We can find that all of them will release dict_sys->mutex before dd_mdl_acquire.
And from the comments of the code ( /* Exit sys mutex to access server info */, /* Re-lookup the table after acquiring MDL. */ ), we can see some clue of the author`s thinking about the lock order between MDL(server layer lock) and dict_sys->mutex(storage engine layer lock).

Since the locking order in above examples is always MDL->dict_sys, and this is consistent with how server access a table as I mentioned in previous comment, it looks the locking order in dd_table_open_on_name violates the orders in other functions, which can be obviously and easily observed by reading the code.
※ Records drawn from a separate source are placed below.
-- ==== Sys2Proof/Tests/Slice0.lean ====
section
/-! SUPPORT. Tests: ill-formed commands are refused; worked examples of the spec, one operation or one step each; and, for every statement with
hypotheses, states and operands that meet them. -/

namespace Sys2Proof.Tests

open Sys2Proof Sys2Proof.Machine

set_option maxRecDepth 100000
set_option Elab.async false

/-! ## Ill-formed commands -/

/-- A frame header for tests: type 0x12, class C1, from die 0 of a neighbour to die 0. -/
def tFrame : Frame :=
  { type := 0x12, vc := 4, cells := 1, flags := 1, dstCoord := [0, 0, 0, 0], dstDie := 0, dstSuite := 0, srcDie := 0, srcSuite := 0,
    srcCoord := [1, 0, 0, 0], hops := 0, suiteDies := 1, keyEpoch := 1, frameCtr := 1, arg := List.replicate 8 0, tagOk := true }

theorem test_wf_taskFetch : (Instr.taskFetch 0 (.queue 0 (List.replicate 127 0))).wf = false := by decide
theorem test_wf_taskFetch_good : (Instr.taskFetch 0 (.queue 0 (List.replicate 128 0))).wf = true := by decide
theorem test_wf_registerWrite_size : (Instr.registerWrite 0 0x40 3 0xF 0).wf = false := by decide
theorem test_wf_registerWrite_offset : (Instr.registerWrite 0 0x2000000 4 0xF 0).wf = false := by decide
theorem test_wf_registerWrite_suite : (Instr.registerWrite 1 0x100000 4 0xF 0).wf = false := by decide
theorem test_wf_rwbWrite : (Instr.rwbWrite 2 0x100000 0).wf = false := by decide
theorem test_wf_latchedReadLo : (Instr.latchedReadLo 0 0x2000000).wf = false := by decide
theorem test_wf_guardedWrite : (Instr.guardedWrite 0x40 0 0x2000000 0 0 false).wf = false := by decide
theorem test_wf_relayHostIn : (Instr.relayHostIn 0 0 [1]).wf = false := by decide
theorem test_wf_markLoad : (Instr.markLoad 0 0 (List.replicate 64 0)).wf = false := by decide
theorem test_wf_mergeAdd : (Instr.mergeAdd 0 0 0 [(1, 4)]).wf = false := by decide
theorem test_wf_exchData : (Instr.exchData 0 0 { tFrame with srcCoord := [1] } [] [] []).wf = false := by decide
theorem test_wf_exchCarry : (Instr.exchCarry 0 0 { tFrame with cells := 256 } []).wf = false := by decide
theorem test_wf_exchCtrl : (Instr.exchCtrl 0 0 { tFrame with dstDie := 256 } (.ack 0 0 0)).wf = false := by decide
theorem test_wf_getReq : (Instr.getReq 0 0 { tFrame with arg := [] } []).wf = false := by decide
theorem test_wf_frameForward : (Instr.frameForward none 0 { tFrame with dstCoord := [] }).wf = false := by decide
theorem test_wf_frameForward_good : (Instr.frameForward none 0 tFrame).wf = true := by decide
theorem test_wf_memoryWrite : (Instr.memoryWrite 0 0 none none 5 64 [1] 0 [] 0 false).wf = false := by decide
theorem test_wf_memoryWrite_empty : (Instr.memoryWrite 0 0 none none 5 0 [] 0 [] 0 false).wf = false := by decide
theorem test_wf_memoryRead : (Instr.memoryRead 0 0 none none 0 17 [] 0 0 false false false).wf = false := by decide
theorem test_wf_link : (Instr.link 0 0 none [] false).wf = false := by decide
theorem test_wf_getRsp : (Instr.getRsp 0 0 tFrame 0 [1]).wf = false := by decide
theorem test_wf_put : (Instr.put 0 0 tFrame [1]).wf = false := by decide

/-! ## Worked examples of the spec -/

/-- The block of 03's first example: 13/64, −23/256, 1/32, 1/256 and 28 zeros, with the rounding mode of the second element. -/
def tBlock (m : RMode) : List Src :=
  [⟨.fin false 13 (-6), false, .rne⟩, ⟨.fin true 23 (-8), false, m⟩, ⟨.fin false 1 (-5), false, .rne⟩, ⟨.fin false 1 (-8), false, .rne⟩] ++
    List.replicate 28 ⟨.zero, false, .rne⟩

/-- 03, after R64: the block converts with e = 0x7D to 0x5, 0xB, 0x1, 0; CONV 32, UFL 1, SAT 0. -/
theorem test_convert_example : (convBlock .e2m1 (-2) (tBlock .rne)).e8 = 0x7D ∧
    (convBlock .e2m1 (-2) (tBlock .rne)).codes.take 4 = [5, 0xB, 1, 0] ∧ (convBlock .e2m1 (-2) (tBlock .rne)).cnt = ⟨32, 0, 1, 0⟩ := by decide

/-- 03, after R68: with U = 0x9C0000 the second element is stored as 0xB, with U = 0xF00000 as 0xA. -/
theorem test_stochastic_example : (convBlock .e2m1 (-2) (tBlock (.sr 0x9C0000))).codes.getD 1 0 = 0xB ∧
    (convBlock .e2m1 (-2) (tBlock (.sr 0xF00000))).codes.getD 1 0 = 0xA := by decide

/-- R55: QMAX of E4M3 is 448 = 14 × 2^5 at code 0x7E, and 0x7F is not a number. -/
theorem test_e4m3 : decNarrow .e4m3 0x7E = ⟨.fin false 14 5, none⟩ ∧ decNarrow .e4m3 0x7F = ⟨.zero, some 1⟩ := by decide

/-- R92: a sum that leaves the range, and a sum with a mark, is the mark. -/
theorem test_raw_add : rawAdd 0x7FFFFFFF 1 = 0x80000000 ∧ rawAdd 0x80000000 5 = 0x80000000 ∧ rawAdd 0xFFFFFFFE 5 = 3 := by decide

/-- R9: the severity of statuses; POISONED does not displace ABORTED. -/
theorem test_severity : Status.worse .aborted .done = .aborted ∧ Status.worse .done .saturated = .saturated := by decide

/-- The CRC-32 of IEEE 802.3 over the digits 1 to 9. -/
theorem test_crc32 : crc32 ([0x31, 0x32, 0x33, 0x34, 0x35, 0x36, 0x37, 0x38, 0x39]) = 0xCBF43926 := by decide

/-- 09, after R194: unit 0x10_FE10_0000 is homed on die 5, stack 7; it is mapped at full capacity and not after one retirement. -/
theorem test_home_example : homeOf 0x10FE100000 = some (5, 7) ∧ State.reset.mapped 0x10FE100000 = true ∧
    (State.reset.modStack 5 7 fun x => { x with cap := 0x3E040000 }).mapped 0x10FE100000 = false := by decide

/-- R400: 750 MHz keeps 24 of 32 edges. -/
theorem test_edges : edgesOf 750 = 24 ∧ edgesOf 1000 = 32 := by decide

/-- opcode_table.json: no row of the command table gives bits, so no word spells a command. -/
theorem test_decode : decodeTableWord 32 0 = none := by decide

/-- R363, the example of 15: the read at cycle 30 breaks the pair; without it the lock is set. -/
theorem test_guarded_example :
    (match exec (.guardedWrite 0x40 1 0x44 0xFFFFFFFE 52 true) State.reset with | .next t => (t.mgt.lock, t.mgt.accCnt) | _ => (true, 0)) = (false, 1) ∧
    (match exec (.guardedWrite 0x40 1 0x44 0xFFFFFFFE 52 false) State.reset with | .next t => t.mgt.lock | _ => false) = true := by decide

/-! ## States for the witnesses -/

/-- A module that is READY, with all its dies in suite 0, which runs with its stacks filled, its queues and a completion ring of 16 entries. -/
def tBase : State :=
  { State.reset with
    layout := Vector.replicate 8 0
    mgt := { Mgt.reset with stage := .ready }
    dies := Vector.replicate 8 { Die.reset with stks := Vector.replicate 12 { Stack.reset with filled := true } }
    suites := State.reset.suites.set 0 { Suite.reset with
      st := .running, key := some 0
      cq := { CompRing.reset with size := 4 }
      sq := Vector.replicate 4 { SubQueue.reset with size := 4, fn := FnState.running } } }

/-- A task of queue 0 of TYPE `ty` and MODE `m` on die 0, with handle 0. -/
def tTask (ty m : Nat) (st : TaskState) : Task :=
  { newTask 0
      { parseTask (leBytes 1 ty ++ leBytes 1 m) with
        dieMask := 1, waitCtr := 0xFFFF, signalCtr := 3, signalInc := 1, tensors := List.replicate 8 0xFFFF } 0 false .done 0 with
    state := st, reserved := true }

/-- `tBase` with one task. -/
def tWith (x : Task) : State := tBase.modSuite 0 fun u => { u with tasks := [x], nextH := 1 }

/-- The hypothesis `State.Runs` of suite 0 and handle 0, as a Bool. -/
def tRuns (s : State) (type mode : Nat) (t : Task) : Bool :=
  decide (s.task? 0 0 = some t ∧ t.state = .running ∧ t.desc.type = type ∧ t.desc.mode = mode)

/-- `tBase` with one task of a TYPE and MODE. -/
def tRun (ty m : Nat) (st : TaskState) : State := tWith (tTask ty m st)

/-- The cells of blocks of bytes at rising addresses. -/
def tCells (l : List (Nat × List Byte)) : List Host.Cell :=
  l.flatMap fun x => (x.2.zipIdx.filter fun b => b.1 != 0).map fun b => (x.1 + b.2, b.1)

/-- A tensor table at unit 64 with the tensors of a small product at entries 0 to 2: A, an INT8 ST matrix of one row and two columns whose two
strips lie in two lanes; B, an INT8 D matrix of two rows and one column; and C, one INT8 element. At entries 3 and 4 the zero operands of a product
of 512 K positions. -/
def tBlocks : List (Nat × List Byte) :=
  let ent := fun (id layout nc nr base index : Nat) =>
    let row := if layout = 0 then 2 * cdiv nc 64 else 0
    (64 * (64 + id), pack [(2, id), (1, 3), (1, layout), (1, 2), (1, 0), (2, 0xFFFF), (4, nc), (4, nr), (4, 1), (4, 1), (4, 1), (4, row),
      (4, row * nr), (4, row * nr), (4, row * nr), (5, base), (5, index), (5, 0), (5, 0)])
  let hdr := pack [(4, 2), (4, 1), (8, 2), (4, 2), (1, 1), (1, 0), (2, 0), (4, 1), (4, 2), (4, 3), (4, 0), (20, 0)]
  let strip := fun (c : Nat) => pack [(48, c), (4, 0), (4, 2 ^ 20)]
  [ent 0 2 2 1 256 200, ent 1 0 1 2 260 0, ent 2 0 1 1 264 0, ent 3 0 512 1 400 0, ent 4 0 1 512 1000 0, (64 * 200, hdr ++ leBytes 4 (crc32 hdr)),
    (64 * 201 + 4, leBytes 4 2), (64 * 202, pack [(4, 0), (2, 1), (1, 1), (1, 0), (4, 1), (2, 1), (1, 1), (1, 0)]), (64 * 203, strip 0), (64 * 204, strip 1)]

/-- The memory of the small product. -/
def tMem : List Host.Cell := tCells tBlocks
From the design point of view, this is somehow odd, and in practice, we ran into a deadlock which is caused by this unexpected locking order(please to my comment in Bug #95743). I would really appreciate if this bug can be re-evaluated.
[2 Dec 2019 13:34] MySQL Verification Team
Hi Mr. do,

Lock order could be different, but it is irrelevant, since these are locks on totally different levels and can't, in themselves, cause any deadlock.
[20 Jan 2020 8:57] Marc ALFF
Bug report verified by the LOCK ORDER tool.

There is indeed a problematic dependency, detected as:
  ARC FROM "mutex/innodb/dict_sys_mutex" TO "prlock/sql/MDL_lock::rwlock" OP "W"

This report can not be closed as "not a bug" by claiming that locks are independent and taken in independent layers, because this is precisely what the report is about: there is a dependency from the innodb layer back to the sql layer, that breaks the general flow of sql -> innodb.
[9 Mar 2020 17:07] Daniel Price
Posted by developer:
 
Fixed as of the upcoming 8.0.20 release, and here's the proposed changelog entry from the documentation team:

A data dictionary table open function was implemented with incorrect lock
ordering.
[10 Mar 2020 13:01] MySQL Verification Team
Thank you, Daniel.